Machine learning models to automatically summarise scientific papers
260 stars 64 forks source link

Papers_With_Section_Titles 404 #3

Open Lantow opened 6 years ago

Lantow commented 6 years ago

Ok, so I'm trying to get the code to run - Looks like a promising library. After a few hours of fixing encoding errors and the like, and also after a correspondence with the Elsevier support team (who had some issues with their API service), I have finally managed to download the data; However, after having followed the instructions of first running the acquire_data.py I get the following error when running cspubsumext_creator.py: "path not found: .../Data/Papers/Full/Papers_With_Section_Titles/'"

And surely enough the only thing in the directory is: Parsed_Papers/ Utility_Data/ XML_Papers/

Any idéa where things have gone wrong?
Any help would be much appreciated!

philgooch commented 6 years ago

I have the same issue.

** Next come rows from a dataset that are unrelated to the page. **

-- ==== Sys2Proof/Tests/Slice0.lean ====
section
/-! SUPPORT. Own tests of the model, each of one step, one word or one operation, with expected values from
spec/95_test_vectors.md or a rule of the spec; and, for every statement with hypotheses, a witness that meets them. -/

namespace Sys2Proof.Tests

open Sys2Proof Sys2Proof.Machine

/-! ### States the tests start from -/

/-- The words of `h` after the hash of "abc" (S2). -/
def abcState : Vector Word 8 :=
  #v[0x0D4D1C983FA580BA, 0xE9F6129FB697276A, 0xB7C45A68142F214C, 0xD1A2FFDB6FBB124B,
     0x2D79AB2A39C5877D, 0x95CC3345DED552C2, 0x5A92F1DBA88AD318, 0x239900D4ED8623B9]

/-- A context absorbing an unkeyed message for a 64-byte digest. -/
def absorbing (filled : Byte) (buf : Memory) : State :=
  { State.reset with h := initialState 64 0, buf := buf, filled := filled, outlen := 64, phase := .active }

/-- A finished context with the chained state of "abc". -/
def finished (outlen : Byte) : State := { State.reset with h := abcState, outlen := outlen, phase := .done }

/-- The buffer with `buf[j] = j`. -/
def ramp : Memory := (List.range' 1 127).map fun j => (j, BitVec.ofNat 8 j)

/-- The buffer that holds "abc". -/
def abcBuffer : Memory := [(0, 0x61), (1, 0x62), (2, 0x63)]

/-- The state with this one input at the port. -/
def presenting (p : PortInput) (s : State) : State := { s with pending := [p] }

/-- The outcome is a next state of which `p` holds. -/
def nextSatisfies (o : Host.Outcome State Fault Refusal) (p : State → Bool) : Bool :=
  match o with
  | .next s => p s
  | .fault _ => false
  | .refused _ => false

/-- The reason of a refusal. -/
def refusalOf (o : Host.Outcome State Fault Refusal) : Option Refusal :=
  match o with
  | .next _ => none
  | .fault _ => none
  | .refused r => some r

/-! ### Well-formed commands -/

/-- Ill-formed: a key bit past the one key byte. -/
theorem test_wellFormed_refuses_bits_past_key : (Instr.init 64 1 0x16B).wellFormed = false := by decide +kernel

/-- Ill-formed: a key bit although `keylen` exceeds 64, where no key byte is read. -/
theorem test_wellFormed_refuses_key_of_long_keylen : (Instr.init 64 65 1).wellFormed = false := by decide +kernel

theorem test_wellFormed_accepts_full_key : (Instr.init 64 64 (BitVec.allOnes 512)).wellFormed = true := by decide +kernel

/-! ### Decoding: words written from R72 and R73, and the table of spec/95_test_vectors.md section 3.6 -/

/-- `0001 | 00000001 | 00100000`, R83's example. -/
theorem test_decode_init : decode { word := 0b00010000000100100000#20, key := 0x6B } = .ok (.init 32 1 0x6B) := by
  decide +kernel

theorem test_decode_absorb : decode { word := 0x200FF, key := 0 } = .ok (.absorb 0xFF) := by decide +kernel

theorem test_decode_final : decode { word := 0x30000, key := 0 } = .ok .final := by decide +kernel

theorem test_decode_rddig : decode { word := 0x4003F, key := 0 } = .ok (.rddig 63) := by decide +kernel

theorem test_decode_reserved :
    ([0x00000, 0x00001, 0x50000, 0x80000, 0xF0000, 0xFFFFF] : List CmdWord).all
        (fun w => decode { word := w, key := 0 } = .error .opcode) = true ∧
    ([0x20100, 0x2FF61, 0x40100] : List CmdWord).all
        (fun w => decode { word := w, key := 0 } = .error .operandB) = true ∧
    ([0x30001, 0x30100, 0x3FFFF] : List CmdWord).all
        (fun w => decode { word := w, key := 0 } = .error .finalOperand) = true := by
  decide +kernel

/-- The host's numbering: the word in bits 19..0, in three whole bytes. -/
theorem test_decodeTableWord :
    decodeTableWord 24 0x10040 = some (.init 64 0 0) ∧ decodeTableWord 24 0x20061 = some (.absorb 0x61) ∧
    decodeTableWord 24 0x30000 = some .final ∧ decodeTableWord 24 0x40005 = some (.rddig 5) ∧
    decodeTableWord 24 0x20100 = none := by
  decide +kernel

/-- The examples of R83. -/
theorem test_assemble :
    assemble (.init 32 1 [0x6B]) = some { word := 0x10120, key := 0x6B } ∧
    assemble (.init 64 0 []) = some { word := 0x10040, key := 0 } ∧
    assemble (.absorb 0x61) = some { word := 0x20061, key := 0 } ∧
    assemble (.rddig 5) = some { word := 0x40005, key := 0 } := by
  decide +kernel

/-! ### INIT: rows I3, I5, I9, I12 of section 3.1, and the boundary of R101 -/

/-- I12: the closed form of `h[0]`, the key byte, `filled`. -/
theorem test_init_keyed :
    nextSatisfies (execInit 32 1 0x6B (finished 64)) (fun t =>
      t.h[0] = 0x6A09E667F2BDC828 ∧ t.buf = [(0, 0x6B)] ∧ t.filled = 128 ∧ t.t0 = 0 ∧ t.outlen = 32 ∧
      t.phase = .active ∧ t.responses = [{ code := .ok, data := 0 }]) = true := by
  decide +kernel

/-- I3 and X12: a rejected INIT in DONE leaves everything and responds (1, 0). -/
theorem test_init_rejected :
    nextSatisfies (execInit 64 65 0x6B (finished 64)) (fun t =>
      t = { finished 64 with responses := [{ code := .invalidParameter, data := 0 }] }) = true := by
  decide +kernel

I think that with the Elsevier API you only get titles and abstract, but not the full text, unless you have a ScienceDirect subscription.

This means that Papers/Full/Papers_With_Section_Titles/ never gets created as there are no full text papers with section titles available.

I'm looking to see if there is a way to pull XML full-text papers from a different source, or put fulltext papers in there manually

satishpasumarthi commented 6 years ago

I tried downloading the data from my university network and I could see that the complete files got downloaded but the directory structure Papers/Full/Papers_With_Section_Titles never got created. There is no piece of code which is actually creating these. Should we manually copy the Parsed_papers to that directory?

MiaoyanGu commented 3 years ago

I have the same question, there is no highlights in the downloaded xml documents, even though i have the full papers. Can you please show me another way to get xml files with highlights? Thanks!

Alexwangziyu commented 7 months ago

I have the same question, there is no highlights in the downloaded xml documents, even though i have the full papers. Can you please show me another way to get xml files with highlights? Thanks!

same have you solved it yet?